True dominance requires trust between the partners. Trust is not present in dysfunctional relationships.


----------



## M A (Aug 9, 2021)

Good point, Young. Totally agree with you. There has to be at least some genuine attraction in order to give this stuff a try.


----------



## Personal (Jan 16, 2014)

Married Author said:


> Actually - this entire series is all about "Dominant" sex. As in Dom-sub type sex. I think a lot of men have not tried this at all.


Then try writing about "Dominant" sex. Since all that you have described in your opening post is nothing but some normal pashing.

Which is much the same as the following non-D/s vanilla stuff, that I suggested in another discussion last year.



Personal said:


> *In no particular order:*
> 
> Looking a woman in the eye in a sexually suggestively way.
> 
> ...


That said since you're the one who is trying to school all of us. How old you are, and what experience if any do you actually have of being in D/s relationships?


----------



## lianahadi (Sep 4, 2021)

Married Author said:


> Actually - this entire series is all about "Dominant" sex. As in Dom-sub type sex. I think a lot of men have not tried this at all.

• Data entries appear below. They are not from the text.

-- ==== Sys2Proof/Machine/Dram.lean ====
section
/-! DEFINITION. A DRAM channel as its requests see it: mapping, write queue, guards, freeze, fill
(R334 to R352). -/

namespace Sys2Proof.Machine

/-- Channel `c`. -/
def State.dram (s : State) (c : Nat) : Dram := mget {} s.drams c
/-- Changes channel `c`. -/
def State.onDram (s : State) (c : Nat) (f : Dram → Dram) : State :=
  { s with drams := mset {} s.drams c (f (s.dram c)) }

/-- The channel and channel-local address of an internal DRAM address (R334). -/
def State.dramPlace (s : State) (a : Nat) : Nat × Nat :=
  if s.rb (dramBase 0 + 0xC) 0 then (a / 256 % 4, a / 1024 * 256 + a % 256) else (a / 2 ^ 36, a % 2 ^ 36)

/-- The internal address of channel-local address `l` of channel `c` (R334). -/
def State.dramAddr (s : State) (c l : Nat) : Nat :=
  if s.rb (dramBase 0 + 0xC) 0 then l / 256 * 1024 + c * 256 + l % 256 else c * 2 ^ 36 + l

/-- The edge router of the DRAM channel that holds `a` (R280). -/
def State.dramRouter (s : State) (a : Nat) : Nat := 64 + (s.dramPlace a).1

/-- Payload capacity by ORG and DENS, in GB (R332). -/
def orgGB (cfg : Word32) : Nat :=
  (if fld cfg 4 2 = 0 then 16 else if fld cfg 4 2 = 3 then 0 else 32) * (if bit cfg 6 then 2 else 1)

/-- CAP of a channel (R356). -/
def State.dramCap (s : State) (c : Nat) : Nat :=
  if s.rb (dramBase c) 0 && (s.dram c).st != .failed then orgGB (s.rg (dramBase c + 8)) else 0

/-- DDR_MAP.TOTAL (R356). -/
def State.dramTotal (s : State) : Nat :=
  if s.rb (dramBase 0 + 0xC) 0 then
    if (List.range 4).all (fun c => s.rb (dramBase c) 0) then 4 * s.dramCap 0 else 0
  else ((List.range 4).map s.dramCap).sum

/-- Whether a DRAM range lies within the configured capacity (R155). -/
def State.dramWithin (s : State) (a n : Nat) : Bool :=
  if n = 0 then true
  else if s.rb (dramBase 0 + 0xC) 0 then a + n ≤ s.dramTotal * 2 ^ 30
  else (List.range 4).all (fun c =>
    let hi := min (a + n) ((c + 1) * 2 ^ 36)
    hi ≤ max a (c * 2 ^ 36) || hi ≤ c * 2 ^ 36 + s.dramCap c * 2 ^ 30) && a + n ≤ 2 ^ 38

/-- Where a storage word lies in the components: with its burst index, DRAM column address and slot (R335). -/
structure DramLoc where
  sub : Nat
  rank : Nat
  bg : Nat
  bank : Nat
  row : Nat
  burst : Nat
  col : Nat
  slot : Nat
deriving DecidableEq, Repr

/-- The place of word `w` of a channel (R335). -/
def dramLoc (cfg : Word32) (w : Nat) : DramLoc :=
  let m := if fld cfg 4 2 = 2 then 4 else 3
  let k := if fld cfg 4 2 = 1 then 1 else 0
  let row := w / 2 ^ (10 + m + k)
  let burst := w / 4 % 8 + w / 2 ^ 8 % 2 ^ m * 8
  { burst := burst, col := 16 * burst, slot := w % 2,
    sub := w / 2 % 2, rank := if k = 1 then w / 2 ^ (10 + m) % 2 else 0,
    bg := (w / 32 % 8) ^^^ (row % 8), bank := (w / 2 ^ (8 + m) % 4) ^^^ (row / 8 % 4), row := row }

/-- The key of a bank among a channel's rows. -/
def DramLoc.key (l : DramLoc) : Nat := ((l.rank * 2 + l.sub) * 8 + l.bg) * 4 + l.bank

/-- The activations of a bank after one more: at the components' threshold, refresh management comes first
(R331). -/
def actsNext (n : Nat) : Nat := if 0 < Config.raaLimit ∧ Config.raaLimit ≤ n + 1 then n + 1 - Config.raaLimit else n + 1

/-- A column command: it opens its row unless that is open, and the row stays open unless IDLE is 0 (R331,
R339). -/
def State.dramTouch (s : State) (c l : Nat) : State :=
  let p := dramLoc (s.rg (dramBase c + 8)) (l / 32)
  let t := s.now
  let v := if s.rf (dramBase c + 0x14) 0 13 = 0 then none else some (p.row, t)
  s.onDram c (fun d =>
    let hit := (mget none d.rows p.key).map (·.1) == some p.row
    { d with rows := mset none d.rows p.key v, acts := if hit then d.acts else mupd 0 d.acts p.key actsNext })

/-- Sets a DDR_EVT bit and raises its source when enabled (R358). -/
def State.dramEvent (s : State) (c j : Nat) : State :=
  s.event (dramBase c + 0x24) j (16 + j) (1344 + 16 * c + 4 + j)

/-- MORE of the freeze record counts on (R347). -/
def State.freezeMore (s : State) (c : Nat) : State :=
  s.setRf (dramBase c + 0x30) 4 4 (min 15 (s.rf (dramBase c + 0x30) 4 4 + 1))

/-- A freeze cause on channel `c` at internal address `a` (R346, R347): on a frozen channel it is counted and
changes nothing else; a record whose V is set is kept (R348). -/
def State.freeze (s : State) (c cause a : Nat) : State :=
  let b := dramBase c
  if (s.dram c).st = .frozen then s.freezeMore c
  else
    let held := min 127 (s.dram c).wq.length
    let s := s.onDram c (fun d => { d with st := .frozen })
    let s := if s.rb (b + 0x30) 31 then s.freezeMore c
      else
        let p := dramLoc (s.rg (b + 8)) ((s.dramPlace a).2 / 32)
        let place := if 3 ≤ cause then p.rank * 2 ^ 9 + p.sub * 2 ^ 8 else 0
        let s := s.setRg (b + 0x30) (BitVec.ofNat 32 (2 ^ 31 + held * 2 ^ 16 + place + cause))
        let s := s.setRg (b + 0x34) (BitVec.ofNat 32 (a / 32 * 32))
        let s := s.setRg (b + 0x38) (BitVec.ofNat 32 (a / 2 ^ 32 % 256))
        s.setRg64 (b + 0x40) s.now
    let s := s.lbAppend 0x0011 [(c, 4), ((s.rg (b + 0x30)).toNat, 4), (a, 8)]
    s.dramEvent c 0

/-- What a request finds before it is taken: a status other than OK, if it is turned away (R334,
R347, R351). -/
def State.dramGate (s : State) (c l : Nat) (m : Master) (write : Bool) : Option Nat :=
  match (s.dram c).st with
  | .failed => some 8
  | .frozen =>
    if m = .puppeteer ∧ write = false then (if s.dramCap c * 2 ^ 30 ≤ l then some 3 else none) else some 8
  | _ => if s.dramCap c * 2 ^ 30 ≤ l then some 3 else none

/-- A request reaches the channel: a self-refresh ends, the idle time restarts (R344, R345). -/
def State.dramRequest (s : State) (c : Nat) : State :=
  let t := s.now
  s.onDram c (fun d =>
    let d := if d.st = .sref then { d with st := .run, rank0 := { d.rank0 with post := 0, pull := 0 },
                                           rank1 := { d.rank1 with post := 0, pull := 0 } } else d
    { d with idleFrom := t })

/-- Whether a channel-local word is still to be filled; a burst of the skip table counts as filled
(R352, R337). -/
def Dram.unfilled (d : Dram) (l : Nat) : Bool :=
  d.st == .fill && d.fillPos ≤ l / 32 && !d.skip.contains (l / 64)

/-- The words of one row that lie last in each bank (R335). -/
def rowEnds (cfg : Word32) (row : Nat) : List Nat :=
  let m := if fld cfg 4 2 = 2 then 4 else 3
  let k := if fld cfg 4 2 = 1 then 1 else 0
  (List.range (2 ^ (6 + k))).map (fun i =>
    i % 2 * 2 + 7 * 4 + i / 2 % 8 * 2 ^ 5 + (2 ^ m - 1) * 2 ^ 8 + i / 16 * 2 ^ (8 + m) + row * 2 ^ (10 + m + k))

/-- The column commands of a fill up to word `n`: those of its last burst, or of a longer fill those that leave
the last row of each bank open (R339, R352). -/
def State.fillTouches (s : State) (c n : Nat) : State :=
  let d := s.dram c
  if n ≤ d.fillPos + 2 then (if n = 0 ∨ d.skip.contains ((n - 1) / 2) then s else s.dramTouch c (32 * (n - 1)))
  else
    let cfg := s.rg (dramBase c + 8)
    let row := (dramLoc cfg (n - 1)).row
    let ws := (rowEnds cfg (row - 1) ++ rowEnds cfg row).filter (fun w => d.fillPos ≤ w && w < n && !d.skip.contains (w / 2))
    ws.foldl (fun s w => s.dramTouch c (32 * w)) s

/-- Writes the cleared word on every unfilled word of channel `c` below word `n` (R352). -/
def State.fillTo (s : State) (c n : Nat) : State :=
  let s := s.fillTouches c n
  let d := s.dram c
  let hit := fun a : Nat =>
    let p := s.dramPlace a
    a < 2 ^ 38 && p.1 == c && d.fillPos ≤ p.2 / 32 && p.2 / 32 < n && !d.skip.contains (p.2 / 64)
  { s with mem := s.mem.filter (fun e => !hit e.1),
           codes := s.codes.filter (fun e => !hit (32 * e.1)),
           drams := mset {} s.drams c { d with fillPos := max d.fillPos n,
                                                skip := d.skip.filter (fun b => n ≤ 2 * b) } }

/-- The payload a write leaves on a word: covered slots, written bytes, the rest merged (R117, R336). -/
def writeMerge (old : Line) (ue : Bool) (slots : BitVec 12) (bytes : BitVec 32) (d : Line) : Line :=
  if slots = 0xFFF#12 then d
  else if slots = 0 then mergeBytes old ue bytes d
  else mergeSlots old ue (flitSlots slots d) []

/-- Issues one write to the components (R336). A read-modify-write that meets a freeze cause is not
performed, and its write stays in the queue. -/
def State.dramIssueWrite (s : State) (c : Nat) (w : DramWrite) : State :=
  let drop := fun s : State => s.onDram c (fun d => { d with wq := d.wq.erase w })
  let l := (s.dramPlace w.addr).2
  if w.slots = 0xFFF#12 then ((drop s).dramTouch c l).putLine w.addr w.data
  else
    let s := s.dramTouch c l
    let x := s.examine w.addr
    if x.guard then (s.logGrave (dramBase c + 0x8000) (1344 + 16 * c) .guard 1 w.addr 0).freeze c 3 w.addr
    else
      let s := if x.ce then s.logChannel c .ce 1 w.addr x.syn else if x.ue then s.logChannel c .ue 1 w.addr x.syn else s
      if x.ue && s.rb (dramBase c) 1 then s.freeze c 4 w.addr
      else (drop s).putLine w.addr (writeMerge x.raw x.ue w.slots w.bytes w.data)

/-- The number of bursts in the write queue (R338). -/
def Dram.bursts (d : Dram) : Nat := ((d.wq.map (fun w => w.addr / 64)).eraseDups).length

/-- Writes take precedence from WHI bursts on until WLO (R338). -/
def State.drainMark (s : State) (c : Nat) : State :=
  let q := dramBase c + 0x18
  s.onDram c (fun d => { d with
    drain := if s.rf q 0 6 ≤ d.bursts then true else if d.bursts ≤ s.rf q 8 6 then false else d.drain })

/-- Issues the writes held for the burst of `a`, oldest first (R336, R337). -/
def State.drainBurst (s : State) (c a : Nat) : State :=
  let l := (s.dram c).wq.filter (fun w => w.addr / 64 = a / 64)
  if l = [] then s
  else (l.foldl (fun s w => if (s.dram c).st = .frozen then s else s.dramIssueWrite c w) s).drainMark c

/-- No request has waited or been in progress since now (R344). -/
def State.dramBusyNow (s : State) (c : Nat) : State :=
  let t := s.now
  s.onDram c (fun d => { d with idleFrom := t })

/-- Issues the burst of the oldest write held: every write held for that burst, as one burst write, unless the
channel is frozen (R336). -/
def State.dramIssueOldest (s : State) (c : Nat) : State :=
  match (s.dram c).st, (s.dram c).wq with
  | .frozen, _ => s
  | _, [] => s
  | _, w :: _ => (s.drainBurst c w.addr).dramBusyNow c

/-- Writes that take precedence are issued ahead of a read (R338). -/
def State.drainHigh (s : State) (c : Nat) : State :=
  iter (fun s => if (s.dram c).drain then s.dramIssueOldest c else s) 64 s

/-- A read has waited AGEMAX ns (R338). -/
def State.aged (s : State) (c : Nat) (p : Moving) : Bool := decide (p.since + s.rf (dramBase c + 0x18) 16 16 ≤ s.now)

/-- A read finds its row open (R338). -/
def State.rowHit (s : State) (c : Nat) (p : Moving) : Bool :=
  let k := dramLoc (s.rg (dramBase c + 8)) ((s.dramPlace p.pkt.addr).2 / 32)
  (mget none (s.dram c).rows k.key).map (·.1) == some k.row

/-- The read that channel `c` issues next, by its number among the packets (R338): the oldest of those that have
waited AGEMAX; while writes do not take precedence, the oldest row hit, or the oldest. -/
def State.readNext (s : State) (c : Nat) : Option Nat :=
  let l := s.readQueue c
  match l.find? (fun e => s.aged c e.2) with
  | some e => some e.1
  | none =>
    if (s.dram c).drain && (s.dram c).wq != [] then none
    else match l.find? (fun e => s.rowHit c e.2) with
      | some e => some e.1
      | none => l.head?.map (·.1)

/-- Whether the channel issues a write next (R338): writes take precedence, or no read waits. -/
def State.writeNext (s : State) (c : Nat) : Bool := (s.dram c).wq != [] && (s.readNext c).isNone

/-- What a request for storage is answered with: a status (R283) and, for a read, the word. -/
structure MemAns where
  status : Nat := 0
  x : WordRead := { raw := 0, data := 0 }
deriving DecidableEq, Repr

/-- A read of the DRAM word at `a` by master `m`. -/
def State.dramRead (s : State) (m : Master) (a : Nat) : State × MemAns :=
  let (c, l) := s.dramPlace a
  match s.dramGate c l m false with
  | some st => (s, { status := st })
  | none =>
    let s := s.dramRequest c
    if (s.dram c).unfilled l then (s, {})
    else
      let held := (s.dram c).st == .frozen
      let s := if held then s else (s.drainHigh c).drainBurst c a
      if !held && (s.dram c).st == .frozen then (s, { status := 8 })
      else
        let s := s.dramTouch c l
        let x := s.examine a
        if x.guard then
          let s := s.logGrave (dramBase c + 0x8000) (1344 + 16 * c) .guard 0 a 0
          (if held then s else s.freeze c 3 a, { status := 8 })
        else
          let s := if x.ce then s.logChannel c .ce 0 a x.syn else if x.ue then s.logChannel c .ue 0 a x.syn else s
          if x.ue && s.rb (dramBase c) 1 && !held then (s.freeze c 4 a, { status := 8 })
          else (s, { x := x })

/-- Whether a write by `m` meets a directory block, which the puppeteer alone may write (R165). -/
def State.dirGuard (s : State) (m : Master) (a : Nat) : Bool :=
  let d := (s.rg (bootBase + 0x1000)).toNat + s.rf (bootBase + 0x1004) 0 8 * 2 ^ 32 + 0x10000000
  m != .puppeteer && m != .loader && decide (d ≤ a) && decide (a < d + 64 * 0x2000)

/-- A write to the DRAM word at `a` by master `m`, of whole slots or of bytes. -/
def State.dramWrite (s : State) (m : Master) (a : Nat) (slots : BitVec 12) (bytes : BitVec 32) (d : Line) : State × Nat :=
  let (c, l) := s.dramPlace a
  match (if s.dirGuard m a then some 1 else s.dramGate c l m true) with
  | some st => (s, st)
  | none =>
    let s := s.dramRequest c
    if slots = 0 ∧ bytes = 0 then (s, 0)
    else
      let s := if (s.dram c).unfilled l && 4096 ≤ (s.dram c).skip.length then s.fillTo c (l / 64 * 2 + 2) else s
      if (s.dram c).unfilled l then
        let s := s.dramTouch c l
        let s := s.clearLines (s.dramAddr c (l / 64 * 64)) 2
        let s := s.putLine a (writeMerge 0 false slots bytes d)
        (s.onDram c (fun e => { e with skip := e.skip ++ [l / 64] }), 0)
      else
        let full := 64 ≤ (s.dram c).bursts && !(s.dram c).wq.any (fun w => w.addr / 64 == a / 64)
        let s := if full then s.dramIssueOldest c else s
        if (s.dram c).st = .frozen then (s, 8)
        else ((s.onDram c (fun e => { e with wq := e.wq ++ [{ addr := a, slots := slots, bytes := bytes, data := d }] })).drainMark c, 0)

/-- Whether the channel takes the `n` words from `a` on of a write packet now (R338, R352): it has room for their bursts, in
the skip table for those still to be filled. -/
def State.dramTakes (s : State) (m : Master) (a n : Nat) : Bool :=
  let (c, l) := s.dramPlace a
  if (s.dramGate c l m true).isSome then true
  else
    let bs := ((List.range n).map (fun k => a / 64 * 64 + 64 * k)).filter (fun b => b < a + 32 * n)
    let fill := bs.filter (fun b => (s.dram c).unfilled (s.dramPlace b).2)
    let wait := bs.filter (fun b => !fill.contains b && !(s.dram c).wq.any (fun w => w.addr / 64 == b / 64))
    decide ((s.dram c).bursts + wait.length ≤ 64) && decide ((s.dram c).skip.length + fill.length ≤ 4096)

end Sys2Proof.Machine
end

I agree! There are people out there that have not tried it and assumed it is bad just because it is a little more toward that men have more control. What is so crazy about that? I love when men have the control in the marriage and in the bedroom. It all depends on the taste but people need to stop keep assuming and speak for the others.


----------



## lianahadi (Sep 4, 2021)

Married Author said:


> It has rightly been said that if a wife has completely lost attraction or respect for her husband, he will find it very difficult to succeed with any of this 'dominance' stuff. If things have sunk to the point of true "contempt", the marriage is in terrible trouble. You can tell by her tone and her attitude whether it is truly this far gone. However, if there is still a spark of attraction present, it is very possible to put a lot of this stuff into practice.
> 
> So what is the best way to get started? Well – it's simple really. You do it by starting small. By no means would we expect men to simply walk into their bedroom and initiate passionate, high-Testosterone sex with no lead-up and no testing of the waters first. Beginning steps are crucial. So how exactly do you get underway with this stuff?
> 
> ...


Amazing article! I love how you teach about the D/S sex life and people should look at this and try it out. I agree with everything you said. Great work you got there. To people have a negative reaction to this, If you haven't tried it, don't talk badly about it because you have no idea how it felt, try it out and then see if you like it or not before assuming something on a trend that you're following.


----------



## Personal (Jan 16, 2014)

lianahadi said:


> Amazing article! I love how you teach about the D/S sex life and people should look at this and try it out. I agree with everything you said. Great work you got there. To people have a negative reaction to this, If you haven't tried it, don't talk badly about it because you have no idea how it felt, try it out and then see if you like it or not before assuming something on a trend that you're following.




I can't help but wonder if shill is one of your favourite words.

That said either you haven't read his post, you're selling the same same crap, and or you have no idea what you're talking about. Since you ought to know that kissing someone against a wall, is not notably dominant behaviour especially in the D/s context.


----------